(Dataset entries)
▼▼▼

-- ==== Sys2Proof/Machine/Predict.lean ====
section
/-!
DEFINITION. The meaning of the seven `predict` operations (42_predict.md section 3), over one shared operation for
steps 3 to 6 of the algorithm (R114).
-/

namespace Sys2Proof.Machine

/-- Steps 3 to 6 of `predict` (R114) at the index `idx` of the address `a`: insert the default if the entry is
absent, load the block into `SC`, write the history register back (`writeBack`; nothing for a global register), and
answer with the leading bit. -/
def predictAt (a idx : Bits) (writeBack : State → State) (s : State) : Result :=
  let s1 := s.phtPutIfAbsent idx s.phtDefault
  match s1.phtGet idx with
  | none => refuse (.absentKey idx)
  | some c => .next ((writeBack (s1.loadSC a c)).respond (.predicted (predictionOf c)))

/-- `GAg.predict(a)` (R115). -/
def execGagPredict (a : Bits) (s : State) : Result :=
  onOperand .GAg a s (predictAt a s.bhr id s)

/-- `GAs.predict(a)` (R116). -/
def execGasPredict (a : Bits) (s : State) : Result :=
  onOperand .GAs a s (predictAt a (hashK s.cfg.k a ++ s.bhr) id s)

/-- `PAg.predict(a)` (R117). -/
def execPagPredict (a : Bits) (s : State) : Result :=
  let h := s.pabhrRead a
  onOperand .PAg a s (predictAt a h.1 (fun t => t.pabhrWrite a h.1) h.2)

/-- `PAp.predict(a)` (R118). -/
def execPapPredict (a : Bits) (s : State) : Result :=
  let h := s.pabhrRead a
  onOperand .PAp a s (predictAt a (a ++ h.1) (fun t => t.pabhrWrite a h.1) h.2)

/-- `SAg.predict(a)` (R119). -/
def execSagPredict (a : Bits) (s : State) : Result :=
  let k := hashK s.cfg.k a
  let h := s.psbhrRead k
  onOperand .SAg a s (predictAt a h.1 (fun t => t.psbhrWrite k h.1) h.2)

/-- `SAp.predict(a)` (R120): the register is read and written back under the one set id (R107). -/
def execSapPredict (a : Bits) (s : State) : Result :=
  let k := hashK s.cfg.k a
  let h := s.psbhrRead k
  onOperand .SAp a s (predictAt a (a ++ h.1) (fun t => t.psbhrWrite k h.1) h.2)

/-- `SAs.predict(a)` (R121). -/
def execSasPredict (a : Bits) (s : State) : Result :=
  let k := hashK s.cfg.k a
  let h := s.psbhrRead k
  onOperand .SAs a s (predictAt a (k ++ h.1) (fun t => t.psbhrWrite k h.1) h.2)

end Sys2Proof.Machine
end

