-- ==== Sys2Proof/Tests/Slice0.lean ====
section
/-!
SUPPORT. The model's own tests. Every expected value is copied from a vector of 95_test_vectors.md, named at the
test, or from a table of another section file; none is an answer of the model. The last part gives, for each statement
of Certificates/Slice0/Obligations.lean that has hypotheses, values that meet them together.
-/

namespace Sys2Proof.Tests

open Sys2Proof Sys2Proof.Machine

/-! ## Helpers -/

/-- N = 4, B = 2, W = 2, K = 2, the sizes of the vectors V24 to V50. -/
def cfg (v : Variant) : Config := { Config.initial with variant := v }

/-- A state of those sizes with nothing stored and nothing pending. -/
def st (v : Variant) : State :=
  { cfg := cfg v, bhr := zeros 2, pabhr := [], psbhr := [], pht := [], sc := zeros 2, scValid := false,
    scAddr := zeros 4, input := [], responses := [], draws := 0 }

/-- The same with a pending prediction of `a` whose block is `c`, read at the index `i`. -/
def pend (v : Variant) (a i c : Bits) : State :=
  { st v with pht := [(i, c)], sc := c, scValid := true, scAddr := a }

/-- The result is a next state with the property. -/
def next (r : Result) (p : State → Bool) : Bool :=
  match r with
  | .next t => p t
  | .fault _ => false
  | .refused _ => false

/-- The result is a refusal with the cause. -/
def refusedBy (r : Result) (c : Refusal) : Bool :=
  match r with
  | .next _ => false
  | .fault _ => false
  | .refused c' => c' == c

/-- The result is a next state. -/
theorem exists_of_next {r : Result} {p : State → Bool} (h : next r p = true) : ∃ t, r = .next t := by
  unfold next at h
  split at h
  · exact ⟨_, rfl⟩
  · cases h
  · cases h

/-- The last response given. -/
def answer (s : State) : Option Response := s.responses.getLast?

/-! ## Vectors, numbers (R18, R19) -/

theorem test_bv_leading_bit_first : bv 4 0b1010 = [true, false, true, false] := by decide
theorem test_uint_leading_bit_first : uint [true, false, false] = 4 ∧ uint [] = 0 := by decide
theorem test_ones_and_zeros : ones 3 = bv 3 0b111 ∧ zeros 3 = bv 3 0 := by decide

/-! ## Well-formed operations: each check refuses an ill-formed one -/

/-- The operation of another variant is refused (R73). -/
theorem test_wf_refuses_other_variant :
    (Instr.pagPredict (bv 4 0b1010)).ofVariant (cfg .GAg) = false ∧
    (Instr.pagPredict (bv 4 0b1010)).wf (cfg .GAg) = false := by decide
/-- An operand of another width is refused (V46a). -/
theorem test_wf_refuses_short_address :
    (Instr.gagPredict (bv 3 0b101)).addrFits (cfg .GAg) = false ∧
    (Instr.gagPredict (bv 3 0b101)).wf (cfg .GAg) = false := by decide
theorem test_wf_refuses_long_address : (Instr.gagUpdate (bv 5 0) .taken).wf (cfg .GAg) = false := by decide
theorem test_wf_accepts : (Instr.sasUpdate (bv 4 0b1000) .taken).wf (cfg .SAs) = true := by decide
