/-- An instruction that completes had every access allowed, and leaves `executed`. -/
theorem exec_eq_next {i : Instr} {s t : State} (h : exec i s = .next t) :
    (∀ a ∈ accesses i s, accessible s a) ∧ t = executed i s := by
  cases i
  case loadAddr a =>
    obtain ⟨ha, rfl⟩ := loadAc_eq_next h
    exact ⟨by simpa [accesses, directAddress] using ha, rfl⟩
  case loadIdxX a =>
    obtain ⟨ha, rfl⟩ := loadAc_eq_next h
    exact ⟨by simpa [accesses, indexedXAddress] using ha, rfl⟩
  case loadIdxY a =>
    obtain ⟨ha, rfl⟩ := loadAc_eq_next h
    exact ⟨by simpa [accesses, indexedYAddress] using ha, rfl⟩
  case loadSpX =>
    obtain ⟨ha, rfl⟩ := loadAc_eq_next h
    exact ⟨by simpa [accesses, stackXAddress] using ha, rfl⟩
  case loadInd a =>
    obtain ⟨r, hr, h⟩ := andThen_eq_next.1 h
    obtain ⟨ha, rfl⟩ := memRead_eq_next hr
    obtain ⟨hb, rfl⟩ := loadAc_eq_next h
    refine ⟨by simpa [accesses] using ⟨ha, hb⟩, ?_⟩
    apply State.ext <;> simp [executed]
  case store a =>
    obtain ⟨u, hu, h⟩ := andThen_eq_next.1 h
    obtain ⟨ha, rfl⟩ := memWrite_eq_next hu
    cases h
    exact ⟨by simpa [accesses, directAddress] using ha, rfl⟩
  case call a =>
    obtain ⟨u, hu, h⟩ := andThen_eq_next.1 h
    obtain ⟨ha, rfl⟩ := push_eq_next hu
    cases h
    exact ⟨by simpa [accesses] using ha, rfl⟩
  case push =>
    obtain ⟨u, hu, h⟩ := andThen_eq_next.1 h
    obtain ⟨ha, rfl⟩ := push_eq_next hu
    cases h
    exact ⟨by simpa [accesses] using ha, rfl⟩
  case ret =>
    obtain ⟨r, hr, h⟩ := andThen_eq_next.1 h
    obtain ⟨ha, rfl⟩ := pop_eq_next hr
    cases h
    exact ⟨by simpa [accesses] using ha, rfl⟩
  case pop =>
    obtain ⟨r, hr, h⟩ := andThen_eq_next.1 h
    obtain ⟨ha, rfl⟩ := pop_eq_next hr
    cases h
    exact ⟨by simpa [accesses] using ha, rfl⟩
  case int => exact ⟨by simp [accesses], interruptEntry_eq_next h⟩
  case iret => exact ⟨by simpa [accesses] using (interruptReturn_eq_next h).1, (interruptReturn_eq_next h).2⟩
  case put port =>
    cases h
    refine ⟨by simp [accesses], ?_⟩
    by_cases h1 : port = 1
    · subst h1; apply State.ext <;> simp [executed]
    by_cases h2 : port = 2
    · subst h2; apply State.ext <;> simp [executed]
    simp only [BitVec.ofNat_eq_ofNat] at h1 h2
    apply State.ext <;> simp [executed, h1, h2]
  case jumpIfEqual a =>
    cases h
    refine ⟨by simp [accesses], ?_⟩
    by_cases h1 : s.ac = 0#32 <;> simp [executed, acIsZero, h1, transfer, advance, setPc]
  case jumpIfNotEqual a =>
    cases h
    refine ⟨by simp [accesses], ?_⟩
    by_cases h1 : s.ac = 0#32 <;> simp [executed, acIsZero, h1, transfer, advance, setPc]
  all_goals
    cases h
    exact ⟨by simp [accesses], rfl⟩

/-- Where every access of an instruction is allowed, it completes; `Int` does in a configuration that meets R9. -/
theorem exec_of_accessible {i : Instr} {s : State} (h : ∀ a ∈ accesses i s, accessible s a)
    (hw : i = .int → s.cfg.wf) : exec i s = .next (executed i s) := by
  have key : ∃ t, exec i s = .next t := by
    cases i
    case loadAddr a => exact ⟨_, loadAc_of_accessible _ (h _ (by simp [accesses, directAddress]))⟩
    case loadIdxX a => exact ⟨_, loadAc_of_accessible _ (h _ (by simp [accesses, indexedXAddress]))⟩
    case loadIdxY a => exact ⟨_, loadAc_of_accessible _ (h _ (by simp [accesses, indexedYAddress]))⟩
    case loadSpX => exact ⟨_, loadAc_of_accessible _ (h _ (by simp [accesses, stackXAddress]))⟩
    case loadInd a =>
      have ha : accessible s a := h _ (by simp [accesses])
      have hb : accessible s (s.mem.read a.toNat) := h _ (by simp [accesses])
      have h1 : execLoadInd a s = loadAc (s.mem.read a.toNat) 2 (request (.read a) s) := by
        rw [execLoadInd, indirectAddress, memRead_of_accessible ha]; rfl
      exact ⟨_, h1.trans (loadAc_of_accessible _ hb)⟩
    case store a =>
      show ∃ t, execStore a s = .next t
      rw [execStore, directAddress, memWrite_of_accessible (h _ (by simp [accesses]))]
      exact ⟨_, rfl⟩
    case call a =>
      show ∃ t, execCall a s = .next t
      rw [execCall, push_of_accessible (h _ (by simp [accesses]))]
      exact ⟨_, rfl⟩
    case push =>
      show ∃ t, execPush s = .next t
      rw [execPush, push_of_accessible (h _ (by simp [accesses]))]
      exact ⟨_, rfl⟩
    case ret =>
      show ∃ t, execRet s = .next t
      rw [execRet, pop_of_accessible (h _ (by simp [accesses]))]
      exact ⟨_, rfl⟩
    case pop =>
      show ∃ t, execPop s = .next t
      rw [execPop, pop_of_accessible (h _ (by simp [accesses]))]
      exact ⟨_, rfl⟩
    case int => exact ⟨_, interruptEntry_of_wf .trap (hw rfl)⟩
    case iret => exact ⟨_, interruptReturn_of_accessible fun k hk => h _ (by simp [accesses]; exact ⟨k, hk, rfl⟩)⟩
    all_goals exact ⟨_, rfl⟩
  obtain ⟨t, ht⟩ := key
  rw [ht, (exec_eq_next ht).2]

/-- An access at `a` that is not allowed ends the run with this fault, in `s`; `r` is the request it would send. -/
def accessFault (s : State) (a : Word) (r : BusRequest) : Fault :=
  if denied s a then .fatal .protectionFault a (setRun (.faulted .protectionFault a) s)
  else .fatal .boundsFault a (setRun (.faulted .boundsFault a) (request r s))

theorem memRead_of_not_accessible {s : State} {a : Word} (h : ¬ accessible s a) :
    memRead a s = .fault (accessFault s a (.read a)) := by
  unfold memRead accessFault
  split
  · rfl
  · next hd => rw [if_neg fun hb => h ⟨hd, hb⟩]; rfl

theorem memWrite_of_not_accessible {s : State} {a v : Word} (h : ¬ accessible s a) :
    memWrite a v s = .fault (accessFault s a (.write a v)) := by
  unfold memWrite accessFault
  split
  · rfl
  · next hd => rw [if_neg fun hb => h ⟨hd, hb⟩]; rfl

theorem push_of_not_accessible {s : State} {v : Word} (h : ¬ accessible s (s.sp - 1)) :
    push v s = .fault (accessFault (setSp (s.sp - 1) s) (s.sp - 1) (.write (s.sp - 1) v)) :=
  memWrite_of_not_accessible (s := setSp (s.sp - 1) s) h

theorem pop_of_not_accessible {s : State} (h : ¬ accessible s s.sp) :
    pop s = .fault (accessFault s s.sp (.read s.sp)) := by
  rw [pop, memRead_of_not_accessible h]; rfl

theorem memRead_fault_iff {s : State} {a : Word} {f : Fault} :
    memRead a s = .fault f ↔ ¬ accessible s a ∧ f = accessFault s a (.read a) := by
  constructor
  · intro h
    by_cases ha : accessible s a
    · rw [memRead_of_accessible ha] at h; cases h
    · rw [memRead_of_not_accessible ha] at h; cases h; exact ⟨ha, rfl⟩
  · rintro ⟨h, rfl⟩; exact memRead_of_not_accessible h

theorem memWrite_fault_iff {s : State} {a v : Word} {f : Fault} :
    memWrite a v s = .fault f ↔ ¬ accessible s a ∧ f = accessFault s a (.write a v) := by
  constructor
  · intro h
    by_cases ha : accessible s a
    · rw [memWrite_of_accessible ha] at h; cases h
    · rw [memWrite_of_not_accessible ha] at h; cases h; exact ⟨ha, rfl⟩
  · rintro ⟨h, rfl⟩; exact memWrite_of_not_accessible h

/-- `u` is `s` but for registers, the timer and the bus trace: nothing that outlives the run has changed. -/
structure Quiet (s u : State) : Prop where
  mem : u.mem = s.mem
  mode : u.mode = s.mode
  ie : u.ie = s.ie
  handler : u.handler = s.handler
  console : u.console = s.console
  diagnostic : u.diagnostic = s.diagnostic
  cfg : u.cfg = s.cfg

theorem Quiet.trans {s u v : State} (h : Quiet s u) (k : Quiet u v) : Quiet s v :=
  ⟨k.1.trans h.1, k.2.trans h.2, k.3.trans h.3, k.4.trans h.4, k.5.trans h.5, k.6.trans h.6, k.7.trans h.7⟩

/-- What the fault of an access that is not allowed carries. -/
theorem accessFault_fatal {u final : State} {a info : Word} {r : BusRequest} {kind : FaultKind}
    (h : accessFault u a r = .fatal kind info final) :
    (kind = .protectionFault ∧ denied u a ∨ kind = .boundsFault ∧ ¬ denied u a) ∧ info = a ∧
      final.run = .faulted kind info ∧ Quiet u final := by
  unfold accessFault at h
  split at h
  · cases h; exact ⟨.inl ⟨rfl, ‹_›⟩, rfl, rfl, ⟨rfl, rfl, rfl, rfl, rfl, rfl, rfl⟩⟩
  · cases h; exact ⟨.inr ⟨rfl, ‹_›⟩, rfl, rfl, ⟨rfl, rfl, rfl, rfl, rfl, rfl, rfl⟩⟩

/-- How an instruction ends the run, in a configuration that meets R9: at an access that is not allowed, before
anything that outlives the run has changed. -/
theorem exec_eq_fault {i : Instr} {s : State} {f : Fault} (hw : s.cfg.wf) (h : exec i s = .fault f) :
    ∃ u a r, Quiet s u ∧ ¬ accessible s a ∧ f = accessFault u a r := by
  have load : ∀ {ea n : Word}, loadAc ea n s = .fault f → ∃ u a r, Quiet s u ∧ ¬ accessible s a ∧ f = accessFault u a r := by
    intro ea n h
    rcases andThen_eq_fault.1 h with h | ⟨_, _, h⟩
    · obtain ⟨ha, rfl⟩ := memRead_fault_iff.1 h
      exact ⟨s, _, _, ⟨rfl, rfl, rfl, rfl, rfl, rfl, rfl⟩, ha, rfl⟩
    · cases h
  have pushed : ∀ {v : Word}, push v s = .fault f → ∃ u a r, Quiet s u ∧ ¬ accessible s a ∧ f = accessFault u a r := by
    intro v h
    obtain ⟨ha, rfl⟩ := memWrite_fault_iff.1 h
    exact ⟨setSp (s.sp - 1) s, _, _, ⟨rfl, rfl, rfl, rfl, rfl, rfl, rfl⟩, ha, rfl⟩
  have popped : ∀ {u : State}, Quiet s u → pop u = .fault f →
      ∃ u a r, Quiet s u ∧ ¬ accessible s a ∧ f = accessFault u a r := by
    intro u hu h
    obtain ⟨ha, rfl⟩ := memRead_fault_iff.1 (pop_eq_fault h)
    exact ⟨u, _, _, hu, (accessible_congr hu.mode hu.cfg _).not.1 ha, rfl⟩
  have quiet : Quiet s s := ⟨rfl, rfl, rfl, rfl, rfl, rfl, rfl⟩
  have next : ∀ {u : State} {q : Word × State}, Quiet s u → pop u = .next q → Quiet s q.2 := by
    intro u q hu h
    obtain ⟨-, rfl⟩ := pop_eq_next h
    exact hu.trans ⟨rfl, rfl, rfl, rfl, rfl, rfl, rfl⟩
  cases i
  case loadAddr a => exact load h
  case loadIdxX a => exact load h
  case loadIdxY a => exact load h
  case loadSpX => exact load h
  case loadInd a =>
    rcases andThen_eq_fault.1 h with h | ⟨r, hr, h⟩
    · obtain ⟨ha, rfl⟩ := memRead_fault_iff.1 h
      exact ⟨s, _, _, quiet, ha, rfl⟩
    · obtain ⟨-, rfl⟩ := memRead_eq_next hr
      rcases andThen_eq_fault.1 h with h | ⟨_, _, h⟩
      · obtain ⟨ha, rfl⟩ := memRead_fault_iff.1 h
        exact ⟨request (.read a) s, _, _, ⟨rfl, rfl, rfl, rfl, rfl, rfl, rfl⟩, ha, rfl⟩
      · cases h
  case store a =>
    rcases andThen_eq_fault.1 h with h | ⟨_, _, h⟩
    · obtain ⟨ha, rfl⟩ := memWrite_fault_iff.1 h
      exact ⟨s, _, _, quiet, ha, rfl⟩
    · cases h
  case call a =>
    rcases andThen_eq_fault.1 h with h | ⟨_, _, h⟩
    · exact pushed h
    · cases h
  case push =>
    rcases andThen_eq_fault.1 h with h | ⟨_, _, h⟩
    · exact pushed h
    · cases h
  case ret =>
    rcases andThen_eq_fault.1 h with h | ⟨_, _, h⟩
    · exact popped quiet h
    · cases h
  case pop =>
    rcases andThen_eq_fault.1 h with h | ⟨_, _, h⟩
    · exact popped quiet h
    · cases h
  case int => rw [show exec .int s = _ from interruptEntry_of_wf .trap hw] at h; cases h
  case iret =>
    rcases andThen_eq_fault.1 h with h | ⟨r1, h1, h⟩
    · exact popped quiet h
    have q1 : Quiet s (setY r1.1 r1.2) := (next quiet h1).trans ⟨rfl, rfl, rfl, rfl, rfl, rfl, rfl⟩
    rcases andThen_eq_fault.1 h with h | ⟨r2, h2, h⟩
    · exact popped q1 h
    have q2 : Quiet s (setX r2.1 r2.2) := (next q1 h2).trans ⟨rfl, rfl, rfl, rfl, rfl, rfl, rfl⟩
    rcases andThen_eq_fault.1 h with h | ⟨r3, h3, h⟩
    · exact popped q2 h
    have q3 : Quiet s (setAc r3.1 r3.2) := (next q2 h3).trans ⟨rfl, rfl, rfl, rfl, rfl, rfl, rfl⟩
    rcases andThen_eq_fault.1 h with h | ⟨r4, h4, h⟩
    · exact popped q3 h
    have q4 : Quiet s (setIr r4.1 r4.2) := (next q3 h4).trans ⟨rfl, rfl, rfl, rfl, rfl, rfl, rfl⟩
    rcases andThen_eq_fault.1 h with h | ⟨r5, h5, h⟩
    · exact popped q4 h
    rcases andThen_eq_fault.1 h with h | ⟨r6, h6, h⟩
    · exact popped (next q4 h5) h
    · cases h
  all_goals cases h

theorem andThen_ne_refused {α β : Type} {o : Out α} {k : α → Out β} (h : ∀ r, o ≠ .refused r)
    (hk : ∀ a r, k a ≠ .refused r) : ∀ r, andThen o k ≠ .refused r := by
  cases o with
  | next a => exact hk a
  | fault f => exact fun r hr => by cases hr
  | refused q => exact absurd rfl (h q)

theorem memRead_ne_refused (a : Word) (s : State) : ∀ r, memRead a s ≠ .refused r := by
  intro r hr
  unfold memRead raise at hr
  split at hr
  · cases hr
  · split at hr <;> cases hr

theorem memWrite_ne_refused (a v : Word) (s : State) : ∀ r, memWrite a v s ≠ .refused r := by
  intro r hr
  unfold memWrite raise at hr
  split at hr
  · cases hr
  · split at hr <;> cases hr

theorem pop_ne_refused (s : State) : ∀ r, pop s ≠ .refused r :=
  andThen_ne_refused (memRead_ne_refused _ _) fun _ _ hr => by cases hr

end Sys2Proof.Machine
end

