-- ==== Sys2Proof/Tests/Slice0.lean ====
section
/-! SUPPORT. Tests: ill-formed configurations are refused; every constructor's cells, written out from spec R106, decode
to it; one-step vectors of spec 95_test_vectors.md (`V<n>` in a comment names the row a test takes its numbers from);
and a witness for the hypotheses of each obligation. No expected value here was made by the model. -/

namespace Sys2Proof.Tests

open Sys2Proof Sys2Proof.Machine Sys2Proof.Claims

/-! ### Helpers -/

/-- A memory of the cells listed, as signed numbers. -/
def cells (l : List (Nat × Int)) : Memory := l.foldl (fun m c => m.write c.1 (BitVec.ofInt 32 c.2)) []

/-- The reset state with `PC` and some cells (the vectors' User-mode rows). -/
def user (pc : Int) (l : List (Nat × Int)) : State :=
  { State.reset with pc := BitVec.ofInt 32 pc, mem := cells l }

/-- The state a timer handler runs in (the vectors' Kernel-mode rows). -/
def inHandler (pc : Int) (l : List (Nat × Int)) : State :=
  { user pc l with sp := 1994, mode := .kernel, ie := false, handler := some .timer }

/-- The reset state with another timer period (log entry 3). -/
def period (k : Int) (s : State) : State := { s with cfg := { s.cfg with timeConstraint := BitVec.ofInt 32 k } }

/-- `PC, SP, IR, AC, X, Y, timer` as signed numbers, where a next state is answered. -/
def regs : Out State → Option (List Int)
  | .next t => some [t.pc.toInt, t.sp.toInt, t.ir.toInt, t.ac.toInt, t.x.toInt, t.y.toInt, t.timer.toInt]
  | _ => none

/-- The bus trace, where a next state is answered. -/
def bus : Out State → Option (List BusRequest)
  | .next t => some t.bus
  | _ => none

/-- The cell at an address, where a next state is answered. -/
def cell (a : Nat) : Out State → Option Word
  | .next t => some (t.mem.read a)
  | _ => none

/-- Kind, `info` and bus trace, where the run ends in a fatal condition. -/
def fatal : Out State → Option (FaultKind × Int × List BusRequest)
  | .fault (.fatal kind info final) => some (kind, info.toInt, final.bus)
  | _ => none

/-- Mode, `IE` and `handler`, where a next state is answered. -/
def control : Out State → Option (Mode × Bool × Option IntKind)
  | .next t => some (t.mode, t.ie, t.handler)
  | _ => none

/-- Does an operation answer a next state? -/
def completes (o : Out State) : Bool := (regs o).isSome

/-! ### WellFormed: each constraint of R9, broken alone, is refused

`Instr.wf` refuses nothing: every term of `Instr` is well-formed (R105, R108), so there is no ill-formed one to show. -/

theorem test_wf_reference : Config.reference.wf := by decide
theorem test_wf_memory_of_five_cells :
    ¬ Config.wf { Config.reference with memorySize := 5, userLimit := 1, timerVector := 2, trapVector := 3 } := by decide
theorem test_wf_six_cells :
    Config.wf { Config.reference with memorySize := 6, userLimit := 5, timerVector := 5, trapVector := 5 } := by decide
theorem test_wf_negative_limit : ¬ Config.wf { Config.reference with userLimit := -1 } := by decide
theorem test_wf_limit_past_memory : ¬ Config.wf { Config.reference with userLimit := 2001 } := by decide
theorem test_wf_timer_vector_in_user_space : ¬ Config.wf { Config.reference with timerVector := 999 } := by decide
theorem test_wf_timer_vector_past_memory : ¬ Config.wf { Config.reference with timerVector := 2000 } := by decide
theorem test_wf_trap_vector_in_user_space : ¬ Config.wf { Config.reference with trapVector := 999 } := by decide
theorem test_wf_trap_vector_past_memory : ¬ Config.wf { Config.reference with trapVector := 2000 } := by decide
theorem test_wf_negative_reset_sp : ¬ Config.wf { Config.reference with resetSp := -1 } := by decide
theorem test_wf_negative_reset_pc : ¬ Config.wf { Config.reference with resetPc := -1 } := by decide
theorem test_wf_short_image : ¬ imageWf Config.reference [1, 5, 9, 1, 50] := by decide

/-! ### Decoding: every constructor's cells, written out from R106 -/

theorem test_decode_loads_and_store :
    decode [1, -7] = .ok (.loadValue (-7), []) ∧ decode [2, 500] = .ok (.loadAddr 500, []) ∧
    decode [3, 500] = .ok (.loadInd 500, []) ∧ decode [4, 500] = .ok (.loadIdxX 500, []) ∧
    decode [5, 500] = .ok (.loadIdxY 500, []) ∧ decode [6, 99] = .ok (.loadSpX, [99]) ∧
    decode [7, 1500] = .ok (.store 1500, []) := ⟨rfl, rfl, rfl, rfl, rfl, rfl, rfl⟩
theorem test_decode_input_output : decode [8] = .ok (.get, []) ∧ decode [9, 3] = .ok (.put 3, []) := ⟨rfl, rfl⟩
theorem test_decode_arithmetic :
    decode [10] = .ok (.addX, []) ∧ decode [11] = .ok (.addY, []) ∧ decode [12] = .ok (.subX, []) ∧
    decode [13] = .ok (.subY, []) ∧ decode [25] = .ok (.incX, []) ∧ decode [26] = .ok (.decX, []) :=
  ⟨rfl, rfl, rfl, rfl, rfl, rfl⟩
theorem test_decode_moves :
    decode [14] = .ok (.copyToX, []) ∧ decode [15] = .ok (.copyFromX, []) ∧ decode [16] = .ok (.copyToY, []) ∧
    decode [17] = .ok (.copyFromY, []) ∧ decode [18] = .ok (.copyToSp, []) ∧ decode [19] = .ok (.copyFromSp, []) :=
  ⟨rfl, rfl, rfl, rfl, rfl, rfl⟩
theorem test_decode_control :
    decode [20, 4] = .ok (.jump 4, []) ∧ decode [21, 30] = .ok (.jumpIfEqual 30, []) ∧
    decode [22, 2] = .ok (.jumpIfNotEqual 2, []) ∧ decode [23, 100] = .ok (.call 100, []) ∧
    decode [24, 100] = .ok (.ret, [100]) := ⟨rfl, rfl, rfl, rfl, rfl⟩
theorem test_decode_stack_and_system :
    decode [27] = .ok (.push, []) ∧ decode [28] = .ok (.pop, []) ∧ decode [29] = .ok (.int, []) ∧
    decode [30] = .ok (.iret, []) ∧ decode [50] = .ok (.halt, []) := ⟨rfl, rfl, rfl, rfl, rfl⟩
/-- R103, R107: the whole cell is compared; each end of each gap. -/
theorem test_decode_rejects :
    [0, -1, 31, 49, 51, 257, 2147483647].map (fun v : Word => decode [v, 5]) =
      [0, -1, 31, 49, 51, 257, 2147483647].map (fun v : Word => .error (.illegalOpcode v)) := rfl
theorem test_decode_incomplete : decode [] = .error .noOpcode ∧ decode [1] = .error (.missingOperand 1) := ⟨rfl, rfl⟩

▲▲▲

*Activity:* Your answer should be the lines above from the one containing "a => exact hk a" through the one containing "def user (pc", copied exactly and with both ends kept.

*Written solution:*
  | next a => exact hk a
  | fault f => exact fun r hr => by cases hr
  | refused q => exact absurd rfl (h q)

theorem memRead_ne_refused (a : Word) (s : State) : ∀ r, memRead a s ≠ .refused r := by
  intro r hr
  unfold memRead raise at hr
  split at hr
  · cases hr
  · split at hr <;> cases hr

theorem memWrite_ne_refused (a v : Word) (s : State) : ∀ r, memWrite a v s ≠ .refused r := by
  intro r hr
  unfold memWrite raise at hr
  split at hr
  · cases hr
  · split at hr <;> cases hr

theorem pop_ne_refused (s : State) : ∀ r, pop s ≠ .refused r :=
  andThen_ne_refused (memRead_ne_refused _ _) fun _ _ hr => by cases hr

end Sys2Proof.Machine
end

-- ==== Sys2Proof/Tests/Slice0.lean ====
section
/-! SUPPORT. Tests: ill-formed configurations are refused; every constructor's cells, written out from spec R106, decode
to it; one-step vectors of spec 95_test_vectors.md (`V<n>` in a comment names the row a test takes its numbers from);
and a witness for the hypotheses of each obligation. No expected value here was made by the model. -/

namespace Sys2Proof.Tests

open Sys2Proof Sys2Proof.Machine Sys2Proof.Claims

/-! ### Helpers -/

/-- A memory of the cells listed, as signed numbers. -/
def cells (l : List (Nat × Int)) : Memory := l.foldl (fun m c => m.write c.1 (BitVec.ofInt 32 c.2)) []

/-- The reset state with `PC` and some cells (the vectors' User-mode rows). -/
def user (pc : Int) (l : List (Nat × Int)) : State :=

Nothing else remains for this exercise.